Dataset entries
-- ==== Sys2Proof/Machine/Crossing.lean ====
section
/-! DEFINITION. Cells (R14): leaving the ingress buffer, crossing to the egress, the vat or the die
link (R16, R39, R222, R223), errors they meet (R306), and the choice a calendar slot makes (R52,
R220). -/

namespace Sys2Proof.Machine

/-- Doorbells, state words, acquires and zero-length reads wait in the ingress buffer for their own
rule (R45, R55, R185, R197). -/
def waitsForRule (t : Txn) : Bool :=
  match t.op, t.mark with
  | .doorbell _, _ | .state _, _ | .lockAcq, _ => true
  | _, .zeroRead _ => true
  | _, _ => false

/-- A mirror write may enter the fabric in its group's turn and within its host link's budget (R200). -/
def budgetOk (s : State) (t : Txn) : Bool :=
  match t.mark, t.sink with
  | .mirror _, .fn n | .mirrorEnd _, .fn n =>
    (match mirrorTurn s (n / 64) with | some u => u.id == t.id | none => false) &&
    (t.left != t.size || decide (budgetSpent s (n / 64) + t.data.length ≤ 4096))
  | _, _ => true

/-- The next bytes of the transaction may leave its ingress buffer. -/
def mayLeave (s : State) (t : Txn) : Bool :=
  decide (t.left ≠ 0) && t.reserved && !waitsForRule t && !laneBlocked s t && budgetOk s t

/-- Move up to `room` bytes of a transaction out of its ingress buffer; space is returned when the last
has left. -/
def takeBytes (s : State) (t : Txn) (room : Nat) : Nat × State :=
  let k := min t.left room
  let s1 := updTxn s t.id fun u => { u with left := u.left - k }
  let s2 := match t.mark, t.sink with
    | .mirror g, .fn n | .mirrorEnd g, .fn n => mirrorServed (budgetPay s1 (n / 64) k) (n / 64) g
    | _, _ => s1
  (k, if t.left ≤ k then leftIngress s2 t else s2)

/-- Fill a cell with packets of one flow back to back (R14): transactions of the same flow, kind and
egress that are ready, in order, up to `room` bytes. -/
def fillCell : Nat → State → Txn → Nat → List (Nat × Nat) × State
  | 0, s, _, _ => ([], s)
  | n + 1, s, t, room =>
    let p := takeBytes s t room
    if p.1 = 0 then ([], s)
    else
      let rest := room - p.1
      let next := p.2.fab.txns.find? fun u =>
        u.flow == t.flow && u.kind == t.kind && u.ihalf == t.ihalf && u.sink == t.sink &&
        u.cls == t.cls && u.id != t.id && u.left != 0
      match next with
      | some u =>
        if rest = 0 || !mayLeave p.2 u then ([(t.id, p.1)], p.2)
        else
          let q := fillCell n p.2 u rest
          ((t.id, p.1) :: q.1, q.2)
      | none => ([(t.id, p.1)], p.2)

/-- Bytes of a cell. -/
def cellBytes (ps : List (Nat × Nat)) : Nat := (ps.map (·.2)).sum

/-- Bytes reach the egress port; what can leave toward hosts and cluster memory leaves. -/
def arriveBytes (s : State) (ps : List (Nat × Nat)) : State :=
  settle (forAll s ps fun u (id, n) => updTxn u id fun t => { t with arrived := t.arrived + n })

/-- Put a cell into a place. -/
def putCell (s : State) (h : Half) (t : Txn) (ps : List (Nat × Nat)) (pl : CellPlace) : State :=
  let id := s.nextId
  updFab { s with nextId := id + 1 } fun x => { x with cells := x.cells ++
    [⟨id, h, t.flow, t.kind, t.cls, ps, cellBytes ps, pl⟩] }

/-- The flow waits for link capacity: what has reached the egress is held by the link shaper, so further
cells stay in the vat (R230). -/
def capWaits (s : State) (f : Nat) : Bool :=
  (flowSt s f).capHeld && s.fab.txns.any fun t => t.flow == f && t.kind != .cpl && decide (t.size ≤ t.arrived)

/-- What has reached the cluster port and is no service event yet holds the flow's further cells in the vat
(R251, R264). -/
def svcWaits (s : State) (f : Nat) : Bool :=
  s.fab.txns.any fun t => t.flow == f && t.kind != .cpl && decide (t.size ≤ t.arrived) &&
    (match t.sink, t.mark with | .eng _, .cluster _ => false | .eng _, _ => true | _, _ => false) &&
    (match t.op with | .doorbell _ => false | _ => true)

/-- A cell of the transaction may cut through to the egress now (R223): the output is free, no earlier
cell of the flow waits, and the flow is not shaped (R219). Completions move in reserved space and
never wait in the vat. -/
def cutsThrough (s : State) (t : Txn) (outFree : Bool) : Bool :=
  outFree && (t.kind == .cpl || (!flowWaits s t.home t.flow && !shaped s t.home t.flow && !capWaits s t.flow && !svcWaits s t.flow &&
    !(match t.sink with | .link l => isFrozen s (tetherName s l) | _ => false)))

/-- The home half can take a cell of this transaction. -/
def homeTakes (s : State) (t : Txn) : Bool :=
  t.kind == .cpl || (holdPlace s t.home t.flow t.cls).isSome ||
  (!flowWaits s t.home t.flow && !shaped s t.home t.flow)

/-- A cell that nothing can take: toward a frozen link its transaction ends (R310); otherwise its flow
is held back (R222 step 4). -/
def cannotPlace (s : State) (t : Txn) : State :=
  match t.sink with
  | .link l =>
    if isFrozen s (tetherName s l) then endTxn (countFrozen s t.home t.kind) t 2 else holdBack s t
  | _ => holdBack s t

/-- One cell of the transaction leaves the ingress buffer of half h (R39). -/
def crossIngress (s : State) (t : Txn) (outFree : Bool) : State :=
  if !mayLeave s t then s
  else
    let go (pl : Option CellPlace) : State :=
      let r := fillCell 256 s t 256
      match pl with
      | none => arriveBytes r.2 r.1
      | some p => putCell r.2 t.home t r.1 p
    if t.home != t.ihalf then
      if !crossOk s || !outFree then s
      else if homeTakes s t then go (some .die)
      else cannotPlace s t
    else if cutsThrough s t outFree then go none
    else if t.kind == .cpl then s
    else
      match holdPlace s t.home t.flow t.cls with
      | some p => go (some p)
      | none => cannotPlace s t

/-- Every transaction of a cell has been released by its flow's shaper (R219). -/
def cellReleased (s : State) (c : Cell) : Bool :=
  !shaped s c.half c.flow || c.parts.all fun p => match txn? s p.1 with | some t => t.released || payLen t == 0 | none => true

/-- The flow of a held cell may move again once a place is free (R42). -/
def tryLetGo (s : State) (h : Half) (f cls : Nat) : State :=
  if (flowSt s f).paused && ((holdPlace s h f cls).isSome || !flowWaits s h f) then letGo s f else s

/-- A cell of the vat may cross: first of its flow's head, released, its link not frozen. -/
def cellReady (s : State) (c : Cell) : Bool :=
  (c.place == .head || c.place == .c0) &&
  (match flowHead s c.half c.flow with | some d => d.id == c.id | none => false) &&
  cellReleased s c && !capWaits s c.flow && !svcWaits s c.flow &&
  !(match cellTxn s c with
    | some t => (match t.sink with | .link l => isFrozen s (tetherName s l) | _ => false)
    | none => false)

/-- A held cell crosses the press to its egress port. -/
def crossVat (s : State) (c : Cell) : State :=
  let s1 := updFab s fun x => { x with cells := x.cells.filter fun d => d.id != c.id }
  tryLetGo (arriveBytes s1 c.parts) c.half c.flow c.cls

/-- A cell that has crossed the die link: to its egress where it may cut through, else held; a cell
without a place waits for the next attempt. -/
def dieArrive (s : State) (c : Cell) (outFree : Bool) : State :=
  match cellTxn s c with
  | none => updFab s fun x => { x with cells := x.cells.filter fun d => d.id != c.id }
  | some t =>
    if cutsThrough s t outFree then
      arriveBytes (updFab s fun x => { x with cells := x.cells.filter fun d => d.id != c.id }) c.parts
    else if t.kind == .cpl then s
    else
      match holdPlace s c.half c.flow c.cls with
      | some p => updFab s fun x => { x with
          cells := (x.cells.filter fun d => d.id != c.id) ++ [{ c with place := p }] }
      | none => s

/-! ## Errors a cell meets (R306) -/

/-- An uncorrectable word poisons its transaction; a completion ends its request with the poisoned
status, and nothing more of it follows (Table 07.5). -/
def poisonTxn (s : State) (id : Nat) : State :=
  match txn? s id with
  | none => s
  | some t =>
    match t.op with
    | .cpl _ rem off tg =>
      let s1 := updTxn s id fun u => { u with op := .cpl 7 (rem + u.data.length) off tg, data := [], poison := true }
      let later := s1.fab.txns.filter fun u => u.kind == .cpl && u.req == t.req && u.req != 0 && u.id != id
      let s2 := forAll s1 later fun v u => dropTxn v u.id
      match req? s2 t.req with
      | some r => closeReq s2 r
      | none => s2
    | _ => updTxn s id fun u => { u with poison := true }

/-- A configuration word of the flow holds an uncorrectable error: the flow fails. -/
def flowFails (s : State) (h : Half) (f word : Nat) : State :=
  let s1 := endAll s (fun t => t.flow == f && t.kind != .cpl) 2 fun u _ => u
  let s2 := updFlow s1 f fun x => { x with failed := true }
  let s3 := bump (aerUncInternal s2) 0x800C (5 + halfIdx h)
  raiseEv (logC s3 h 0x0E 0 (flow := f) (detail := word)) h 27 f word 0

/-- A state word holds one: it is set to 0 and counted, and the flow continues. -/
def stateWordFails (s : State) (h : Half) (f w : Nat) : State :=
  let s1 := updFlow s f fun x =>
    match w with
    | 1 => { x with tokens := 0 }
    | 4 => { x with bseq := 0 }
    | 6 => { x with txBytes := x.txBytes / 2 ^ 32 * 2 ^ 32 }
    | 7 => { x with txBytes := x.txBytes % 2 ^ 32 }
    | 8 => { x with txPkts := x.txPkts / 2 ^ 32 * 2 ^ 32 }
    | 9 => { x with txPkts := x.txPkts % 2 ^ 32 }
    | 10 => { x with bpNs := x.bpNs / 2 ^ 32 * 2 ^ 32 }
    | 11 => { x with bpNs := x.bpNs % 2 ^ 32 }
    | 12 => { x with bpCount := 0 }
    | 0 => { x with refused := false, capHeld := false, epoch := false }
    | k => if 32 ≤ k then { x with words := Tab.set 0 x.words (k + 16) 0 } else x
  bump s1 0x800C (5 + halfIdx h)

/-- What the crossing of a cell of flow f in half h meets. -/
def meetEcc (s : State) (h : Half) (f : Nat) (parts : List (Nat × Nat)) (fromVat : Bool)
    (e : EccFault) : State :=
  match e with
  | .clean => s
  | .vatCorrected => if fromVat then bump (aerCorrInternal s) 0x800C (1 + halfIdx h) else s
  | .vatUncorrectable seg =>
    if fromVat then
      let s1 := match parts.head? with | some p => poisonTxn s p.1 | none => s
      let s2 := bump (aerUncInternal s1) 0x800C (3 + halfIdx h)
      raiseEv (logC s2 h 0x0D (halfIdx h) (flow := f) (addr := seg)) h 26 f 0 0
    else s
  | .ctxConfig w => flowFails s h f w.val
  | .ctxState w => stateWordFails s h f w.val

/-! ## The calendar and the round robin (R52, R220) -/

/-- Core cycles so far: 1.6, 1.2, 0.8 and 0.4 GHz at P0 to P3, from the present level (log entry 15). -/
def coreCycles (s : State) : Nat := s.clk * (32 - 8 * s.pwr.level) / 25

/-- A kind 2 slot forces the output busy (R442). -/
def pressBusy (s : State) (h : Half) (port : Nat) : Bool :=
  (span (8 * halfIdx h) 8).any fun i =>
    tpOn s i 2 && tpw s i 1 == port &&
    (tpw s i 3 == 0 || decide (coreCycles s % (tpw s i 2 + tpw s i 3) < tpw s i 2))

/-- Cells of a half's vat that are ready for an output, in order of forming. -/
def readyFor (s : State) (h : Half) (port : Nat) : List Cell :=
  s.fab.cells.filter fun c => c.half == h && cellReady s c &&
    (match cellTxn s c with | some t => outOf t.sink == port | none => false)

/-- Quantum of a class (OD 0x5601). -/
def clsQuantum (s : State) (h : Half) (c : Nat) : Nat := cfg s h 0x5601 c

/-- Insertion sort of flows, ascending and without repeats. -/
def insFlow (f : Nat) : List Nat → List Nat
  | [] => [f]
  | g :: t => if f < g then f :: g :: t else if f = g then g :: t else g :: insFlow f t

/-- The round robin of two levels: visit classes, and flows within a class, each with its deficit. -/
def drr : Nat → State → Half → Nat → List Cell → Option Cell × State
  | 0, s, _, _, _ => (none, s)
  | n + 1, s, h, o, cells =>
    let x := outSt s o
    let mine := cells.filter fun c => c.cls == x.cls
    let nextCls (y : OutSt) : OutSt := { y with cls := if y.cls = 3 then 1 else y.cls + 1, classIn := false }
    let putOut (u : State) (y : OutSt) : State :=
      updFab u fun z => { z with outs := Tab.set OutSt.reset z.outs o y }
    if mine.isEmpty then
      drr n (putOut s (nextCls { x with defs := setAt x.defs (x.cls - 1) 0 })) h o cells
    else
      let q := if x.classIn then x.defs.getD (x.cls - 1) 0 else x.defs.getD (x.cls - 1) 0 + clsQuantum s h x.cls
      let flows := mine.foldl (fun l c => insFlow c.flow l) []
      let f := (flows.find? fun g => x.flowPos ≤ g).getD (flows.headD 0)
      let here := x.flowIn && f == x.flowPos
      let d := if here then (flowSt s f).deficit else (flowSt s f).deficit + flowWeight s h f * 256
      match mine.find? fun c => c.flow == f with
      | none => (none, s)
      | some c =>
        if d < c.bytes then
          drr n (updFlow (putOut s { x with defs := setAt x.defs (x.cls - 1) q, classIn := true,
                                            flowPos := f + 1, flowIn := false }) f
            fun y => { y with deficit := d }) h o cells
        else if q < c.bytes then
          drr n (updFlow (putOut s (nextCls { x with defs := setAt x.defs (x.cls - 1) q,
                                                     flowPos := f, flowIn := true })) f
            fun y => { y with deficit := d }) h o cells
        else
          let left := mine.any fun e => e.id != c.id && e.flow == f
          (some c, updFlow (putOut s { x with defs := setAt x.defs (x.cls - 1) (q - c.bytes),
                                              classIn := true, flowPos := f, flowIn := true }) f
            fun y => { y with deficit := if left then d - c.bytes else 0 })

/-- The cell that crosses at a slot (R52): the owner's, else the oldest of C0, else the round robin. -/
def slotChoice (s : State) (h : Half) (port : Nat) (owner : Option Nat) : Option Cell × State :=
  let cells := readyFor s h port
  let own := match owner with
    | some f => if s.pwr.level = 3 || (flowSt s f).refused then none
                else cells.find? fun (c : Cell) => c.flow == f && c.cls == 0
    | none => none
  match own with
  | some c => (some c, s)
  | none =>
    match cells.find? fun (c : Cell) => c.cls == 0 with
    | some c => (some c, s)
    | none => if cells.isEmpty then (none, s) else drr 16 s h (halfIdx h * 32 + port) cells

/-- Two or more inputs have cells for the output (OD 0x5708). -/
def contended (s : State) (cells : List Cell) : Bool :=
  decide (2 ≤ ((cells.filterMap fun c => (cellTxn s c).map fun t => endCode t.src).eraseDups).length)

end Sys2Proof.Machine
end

EXERCISE DESCRIPTION
Gather all lines from the records above in which "later" appears.

SOLUTION
      let later := s1.fab.txns.filter fun u => u.kind == .cpl && u.req == t.req && u.req != 0 && u.id != id
      let s2 := forAll s1 later fun v u => dropTxn v u.id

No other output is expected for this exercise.